* [About this exercise] Nothing in the listing below should change; retype it as is.

* [Provided information]
/-- One record of a cycle (R19). -/
def State.cycleRecord (s : State) (t : Target) : State :=
  let r := s.recOf t
  match r.fit with
  | .beyond => s
  | .mismatch => s
  | .isIn =>
    match r.link with
    | .named => s.cyclePoll t
    | .parked => if longAgo r.lastPoll s.elapsed then s.queuePoll t else s
    | .unnamed =>
      if r.missed < 3 then (if s.enrolQueued t then s else s.queueWho t true)
      else if longAgo r.lastWho s.elapsed then s.queueWho t true else s

def State.cycleRecords : List Target → State → State
  | [], s => s
  | t :: ts, s => State.cycleRecords ts (s.cycleRecord t)

/-- Every frame of the previous cycle has left the ordinary lane. -/
def State.cycleDone (s : State) : Bool := s.link.ordinary.all (fun e => !e.cycle)

/-- At least 1 s has passed since the previous cycle started; none has started when the start is absent (R19). -/
def State.cycleSpaced (s : State) : Bool :=
  match s.link.cycleStart with
  | none => true
  | some t => decide (t + 1 ≤ s.elapsed)

/-- A cycle starts (R19). -/
def State.startCycle (s : State) : State :=
  if s.site.run = .run ∧ s.cycleDone ∧ s.cycleSpaced then
    State.cycleRecords Target.all { s with link.cycleStart := some s.elapsed }
  else s

end Sys2Proof.Machine
end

* [Response]
/-- One record of a cycle (R19). -/
def State.cycleRecord (s : State) (t : Target) : State :=
  let r := s.recOf t
  match r.fit with
  | .beyond => s
  | .mismatch => s
  | .isIn =>
    match r.link with
    | .named => s.cyclePoll t
    | .parked => if longAgo r.lastPoll s.elapsed then s.queuePoll t else s
    | .unnamed =>
      if r.missed < 3 then (if s.enrolQueued t then s else s.queueWho t true)
      else if longAgo r.lastWho s.elapsed then s.queueWho t true else s

def State.cycleRecords : List Target → State → State
  | [], s => s
  | t :: ts, s => State.cycleRecords ts (s.cycleRecord t)

/-- Every frame of the previous cycle has left the ordinary lane. -/
def State.cycleDone (s : State) : Bool := s.link.ordinary.all (fun e => !e.cycle)

/-- At least 1 s has passed since the previous cycle started; none has started when the start is absent (R19). -/
def State.cycleSpaced (s : State) : Bool :=
  match s.link.cycleStart with
  | none => true
  | some t => decide (t + 1 ≤ s.elapsed)

/-- A cycle starts (R19). -/
def State.startCycle (s : State) : State :=
  if s.site.run = .run ∧ s.cycleDone ∧ s.cycleSpaced then
    State.cycleRecords Target.all { s with link.cycleStart := some s.elapsed }
  else s

end Sys2Proof.Machine
end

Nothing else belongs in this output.